Adults who watch children at play think of it as having fun, goofing off or getting rid of extra energy. Yet play is actually how children learn and is essential to their healthy cognitive, social and physical development.

Play stimulates every aspect of a child’s development. Motor skills such as walking, kicking, or skipping are strengthened by sliding and running, by jumping rope, or playing ball. Children develop their fine motor skills and hand eye coordination with art work such as finger painting and coloring.

They build their thinking skills with games that require strategy and planning to reach a goal, making choices, or solving problems such as board games, puzzles, and models. Even making mud pies teaches children about measuring and mixing.

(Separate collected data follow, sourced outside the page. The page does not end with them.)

/-- A switch that grants a token takes it off its input port; then the route check, the border and the output port decide. -/
theorem bodyTokenHop_granted (hl : (ctxOf s u.ctx).cst ≠ .loading) (hg : grant s u out = some f)
    (he : emitsTokens (ctxOf s u.ctx) = true) : bodyTokenHop u out s =
      let t := tookFlight s u out f
      if f.tok.ctx.toNat != u.ctx || !ridOk s f.tok then trapErr t u f.tok.col.toNat 0x11
      else if leavesPaddock (ctxOf s u.ctx) f then refuseBorder t u out f.tok
      else if out = .loc then deliver t u f.tok f.cfg
      else
        let k := injForward t u f.tok
        let g := hop { f with tok := k.1 }
        if onModule (ctxOf s u.ctx) g.u.x then { k.2 with fab := { k.2.fab with flights := k.2.fab.flights ++ [g] } }
        else sendOut k.2 (ctxOf s u.ctx) (memberAt (ctxOf s u.ctx) g.u.x) (.token g) := by
  have hm : tokensMove (tookFlight s u out f) u.ctx = true := he
  unfold bodyTokenHop
  rw [if_neg (by simpa using hl), hg]
  change (if !tokensMove (tookFlight s u out f) u.ctx then _ else _) = _
  rw [hm]
  cases out <;> rfl


/-- A token whose context or route is not the switch's records ROUTE (R40). -/
theorem bodyTokenHop_misrouted (hl : (ctxOf s u.ctx).cst ≠ .loading) (hg : grant s u out = some f)
    (he : emitsTokens (ctxOf s u.ctx) = true) (h : f.tok.ctx.toNat ≠ u.ctx ∨ ridOk s f.tok = false) :
    bodyTokenHop u out s = trapErr (tookFlight s u out f) u f.tok.col.toNat 0x11 := by
  rw [bodyTokenHop_granted hl hg he]
  exact if_pos (by simpa using h)

/-- A token that would leave its paddock meets the border (R27). -/
theorem bodyTokenHop_leaves (hl : (ctxOf s u.ctx).cst ≠ .loading) (hg : grant s u out = some f)
    (he : emitsTokens (ctxOf s u.ctx) = true) (hc : f.tok.ctx.toNat = u.ctx) (hr : ridOk s f.tok = true)
    (h : leavesPaddock (ctxOf s u.ctx) f = true) :
    bodyTokenHop u out s = refuseBorder (tookFlight s u out f) u out f.tok := by
  simp [bodyTokenHop_granted hl hg he, hc, hr, h]

/-- A token that has come to its destination is delivered. -/
theorem bodyTokenHop_local (hl : (ctxOf s u.ctx).cst ≠ .loading) (hg : grant s u .loc = some f)
    (he : emitsTokens (ctxOf s u.ctx) = true) (hc : f.tok.ctx.toNat = u.ctx) (hr : ridOk s f.tok = true)
    (h : leavesPaddock (ctxOf s u.ctx) f = false) :
    bodyTokenHop u .loc s = deliver (tookFlight s u .loc f) u f.tok f.cfg := by
  simp [bodyTokenHop_granted hl hg he, hc, hr, h]

/-- Any other token moves one hop, to a site of this module (R16). -/
theorem bodyTokenHop_onward (hl : (ctxOf s u.ctx).cst ≠ .loading) (hg : grant s u out = some f)
    (he : emitsTokens (ctxOf s u.ctx) = true) (hc : f.tok.ctx.toNat = u.ctx) (hr : ridOk s f.tok = true)
    (h : leavesPaddock (ctxOf s u.ctx) f = false) (hi : injAt s u 2 = false) (ho : out ≠ .loc)
    (hm : onModule (ctxOf s u.ctx) (hop f).u.x = true) : bodyTokenHop u out s =
      let t := tookFlight s u out f
      { t with fab := { t.fab with flights := t.fab.flights ++ [hop f] } } := by
  simp [bodyTokenHop_granted hl hg he, hc, hr, h, injForward, hi, ho, hm]
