-- ==== Sys2Proof/WellFormed.lean ====
section
/-! DEFINITION. What the spec asks of the data the machine is given: a deliverable instruction, a well-formed program stream, a legal memory size, a legal set of opcode numbers. -/

namespace Sys2Proof

/-- An instruction the loader can deliver: its specifier byte is not 0x00, which the loader takes as the sentinel; the one such instruction is STOP, register A, Immediate (30_encoding.md R58, R60). -/
def Instr.wf : Instr → Bool
  | .stop .a .immediate _ => false
  | _ => true

/-- An element the loader can deliver: the specifier byte of an `Instr` element is other than 0x00 (10_state.md R19). -/
def StreamElem.wf : StreamElem → Bool
  | .instr spec _ => spec != 0x00
  | .sentinel => true

/-- A program stream: `Instr` elements, optionally followed by one `Sentinel` (10_state.md R19). -/
def programWf : List StreamElem → Bool
  | [] => true
  | [e] => e.wf
  | .sentinel :: _ :: _ => false
  | .instr spec operand :: rest => (StreamElem.instr spec operand).wf && programWf rest

/-- A legal `MEM_SIZE` (00_scope.md R4). -/
def memSizeWf (n : Nat) : Bool := decide (Config.memSizeMin ≤ n) && decide (n ≤ Config.memSizeMax)

/-- A legal choice of the numbers `OPC_*`, `OPC_CHAR_OUT` last: seven distinct values, the last one 28 (30_encoding.md R54). -/
def opcodesWf (ops : List (BitVec 5)) : Bool :=
  decide (ops.length = 7) && decide ops.Nodup && decide (ops.getLast? = some 28)

end Sys2Proof
end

Playing with other children also helps youngsters develop social and interpersonal skills as they take turns, share their toys, and work as a team. Plus, they have the added benefit of the sheer joy of being with a friend. Play helps children develop confidence as they learn new things. What parent can forget a child’s look of pride as he or she finally masters a task?

Playing with your child can also build your relationship as you both enjoy each other’s company and have fun together. As adults, we often forget that we, too, still have permission to play. Play is what childhood is all about, so give children reasonable freedom to explore, provide interesting play things and play together often. So go ahead, get that Cootie game out, put your skates on, or play ball with your kids today.